12 ore settimanali di maestra di sostegno spalmate su 4 giorni (eh sì perché il martedì abbiamo solo le maestre di classe) non bastano per il raggio che necessita di una persona che, anche a distanza, lo aiuti a canalizzare l’attenzione sulle varie attività della giornata. Ci sono momenti in cui magari non si vede compreso molto dai compagni e diventa nervoso ed agitato e va fatto sfogare e magari un pochino riposare.
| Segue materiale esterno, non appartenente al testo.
-- ==== Sys2Proof/Tests/Slice0.lean ====
section
/-! SUPPORT. Tests of the model against the words and vectors of spec/95_test_vectors.md (V<n> names one), the smoke test
of WellFormed, and a witness for the hypotheses of every obligation that has some. Every expected value is the spec's. -/

namespace Sys2Proof.Tests

open Sys2Proof.Machine

/-! ## Helpers -/

/-- A block with everything 0, no cell dirty and the cursor hidden. -/
def quiet : VideoAdapterState :=
  { VideoAdapterState.reset with dirtyCell := allClean, globalDirty := false, cursorVisible := false }

/-- The quiet block with some cells marked. -/
def marked (cells : List CellIndex) : VideoAdapterState := { quiet with dirtyCell := cells.foldl markCell allClean }

/-- The quiet block with a CRT register selected. -/
def selecting (index : Byte) : VideoAdapterState := { quiet with crtAddressRegister := index }

/-- A machine over a block, under the spec's example parameters, nothing presented. -/
def machine (b : VideoAdapterState) : State := { State.reset with block := b }

/-- The machine with the renderer's coming answers. -/
def answering (answers : List Status) (b : VideoAdapterState) : State := { machine b with answers := answers }

/-- The machine with one request presented. -/
def presented (q : Request) (s : State) : State := { s with requests := [q] }

/-- The outcome is a next state, and that state has the property. -/
def leads (o : Host.Outcome State Fault Refusal) (p : State → Bool) : Bool :=
  match o with
  | .next t => p t
  | _ => false

theorem exists_of_leads {o : Host.Outcome State Fault Refusal} {p : State → Bool} (h : leads o p = true) :
    ∃ t, o = .next t ∧ p t = true := by
  cases o with
  | next t => exact ⟨t, rfl, h⟩
  | fault r => cases h
  | refused r => cases h

/-- The result is this byte. -/
def answers (v : Byte) (t : State) : Bool := t.response == .byte v

/-- The cells a traversal's result lists. -/
def delivered (t : State) : List Nat :=
  match t.response with
  | .traversal records _ => records.map (fun r => r.cellIndex.toNat)
  | _ => []

/-! ## WellFormed: an ill-formed term for each check -/

theorem test_wf_memRead_wide : (Instr.memRead 0x100000#32).wellFormed 20 = false := by decide
theorem test_wf_memRead_top : (Instr.memRead 0xFFFFF#32).wellFormed 20 = true := by decide
theorem test_wf_memWrite_wide : (Instr.memWrite 0x100000#32 0#8).wellFormed 20 = false := by decide
theorem test_wf_inOther_status : (Instr.inOther 0x3BA#16).wellFormed 20 = false := by decide
theorem test_wf_inOther_crtData : (Instr.inOther 0x3B1#16).wellFormed 20 = false := by decide
theorem test_wf_outCrtAddr_odd : (Instr.outCrtAddr 0x3B9#16 0#8).wellFormed 20 = false := by decide
theorem test_wf_outCrtAddr_mode : (Instr.outCrtAddr 0x3B8#16 0#8).wellFormed 20 = false := by decide
theorem test_wf_outOdd_even : (Instr.outOdd 0x3B4#16 0#8).wellFormed 20 = false := by decide
theorem test_wf_outOdd_crtData : (Instr.outOdd 0x3B7#16 0#8).wellFormed 20 = false := by decide

/-! ## Decoding: the words of V110 to V132 -/

theorem test_decode_memRead : decode 20 0x00000FFFFF00#48 = .ok (.memRead 0xFFFFF#32) := by decide
theorem test_decode_memWrite : decode 20 0x10000B7FFF5A#48 = .ok (.memWrite 0xB7FFF#32 0x5A#8) := by decide
theorem test_decode_inStatus : decode 20 0x20000003BA00#48 = .ok .inStatus := by decide
theorem test_decode_inCrtData : decode 20 0x20000003B300#48 = .ok (.inCrtData 1#2) := by decide
theorem test_decode_inOther : decode 20 0x20000003B900#48 = .ok (.inOther 0x3B9#16) := by decide
theorem test_decode_inOther_mode : decode 20 0x20000003B800#48 = .ok (.inOther 0x3B8#16) := by decide
theorem test_decode_outMode : decode 20 0x30000003B8FF#48 = .ok (.outMode 0xFF#8) := by decide
theorem test_decode_outCrtData : decode 20 0x30000003B7FF#48 = .ok (.outCrtData 3#2 0xFF#8) := by decide
theorem test_decode_outCrtAddr : decode 20 0x30000003BA0E#48 = .ok (.outCrtAddr 0x3BA#16 0x0E#8) := by decide
theorem test_decode_outCrtAddr_outside : decode 20 0x300000001201#48 = .ok (.outCrtAddr 0x0012#16 0x01#8) := by decide
theorem test_decode_outOdd : decode 20 0x30000003BF00#48 = .ok (.outOdd 0x3BF#16 0x00#8) := by decide
theorem test_decode_reset : decode 20 0x4000000000FF#48 = .ok .reset := by decide
theorem test_decode_traverse : decode 20 0x500000123400#48 = .ok .traverse := by decide
theorem test_decode_install : decode 20 0x600000000000#48 = .ok .install := by decide
theorem test_decode_identify : decode 20 0x70FFFFFFFFFF#48 = .ok .identify := by decide
theorem test_decode_wide_port : decode 20 0x30000103B400#48 = .error (.widePort 0x000103B4#32) := by decide
theorem test_decode_kind_8 : decode 20 0x800000000000#48 = .error (.reservedKind 8#4) := by decide
theorem test_decode_kind_F : decode 20 0xF00000000000#48 = .error (.reservedKind 0xF#4) := by decide
theorem test_decode_z : decode 20 0x01000B000000#48 = .error (.reservedField 1#4) := by decide
theorem test_decode_wide_address : decode 20 0x000010000000#48 = .error (.wideAddress 0x00100000#32) := by decide
theorem test_decode_z_F : decode 20 0x7FFFFFFFFFFF#48 = .error (.reservedField 0xF#4) := by decide

/-- The host's two plain definitions, on the word of V114. -/
theorem test_table_word : decodeTableWord 48 0x30000003B8FF = some (.outMode 0xFF#8) := by decide

theorem test_fetch_word :
    leads (step (State.reset.withFetchWord 48 0x30000003B8FF)) (fun t => t.block.modeControlRegister == 0xFF#8) = true := by
  decide

/-! ## Framebuffer -/

/-- V11, V12: every alias reads the byte that V10 wrote. -/
theorem test_memRead_alias :
    leads (runOps [.memWrite 0xB0000#32 0x41#8, .memRead 0xB1000#32] (machine quiet)) (answers 0x41#8) = true ∧
    leads (runOps [.memWrite 0xB0000#32 0x41#8, .memRead 0xB7000#32] (machine quiet)) (answers 0x41#8) = true := by decide
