-- ==== Sys2Proof/Machine/Core.lean ====
section
/-! DEFINITION. The machine as the host's interface takes it. -/

def Sys2Proof.core : Host.Core :=
  { State := Sys2Proof.Machine.State
    Fault := Sys2Proof.Machine.Fault
    Refusal := Sys2Proof.Machine.Refusal
    step := Sys2Proof.Machine.step
    reset := Sys2Proof.Machine.State.reset }
end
Per questo però appunto serve una persona che lo porti magari un’oretta da un lato dell’aula o comunque in una zona con pochi bimbi e con pochi stimoli per non sovraccaricarlo.
Comincio però insieme a mio marito, mia suocera e ad una psicologa che segue da anni pazientemente ed amorevolmente tutto il forum prima ed anche l’associazione poi, a capire qualche punto fermo di questa maledetta ACC: la goffaggine nei movimenti, l’ansia e l’ADHD che naturalmente provoca al mio pulcino dei problemi cognitivi per fortuna non insormontabili.
Detesto l’ACC, ma adoro mio figlio, anche se capisco che fa parte di lui come il colore dei capelli o degli occhi.
Ho impiegato anni, e non ho ancora finito, a separare la diagnosi dal raggio, a guardarlo cercando di dimenticare i paroloni delle relazioni mediche.
La ferita è ancora aperta ma pian piano con mio marito ed il piccolo riprendiamo i nostri ritmi di vita pre-raggio.
In qualche modo troveremo le parole per descrivere ai nostri amici che ancora non lo sanno perché nostro figlio non è proprio identico ai loro bimbi nei modi di fare, anche se più o meno sono coetanei del nostro e perché non vogliamo più altri figli a differenza loro che stanno tutti cercando di nuovo (come è giusto che sia).
Felicità è cercare di andare avanti normalmente in una situazione che invece è inusuale, ma tanto a me sono sempre piaciute le sfide!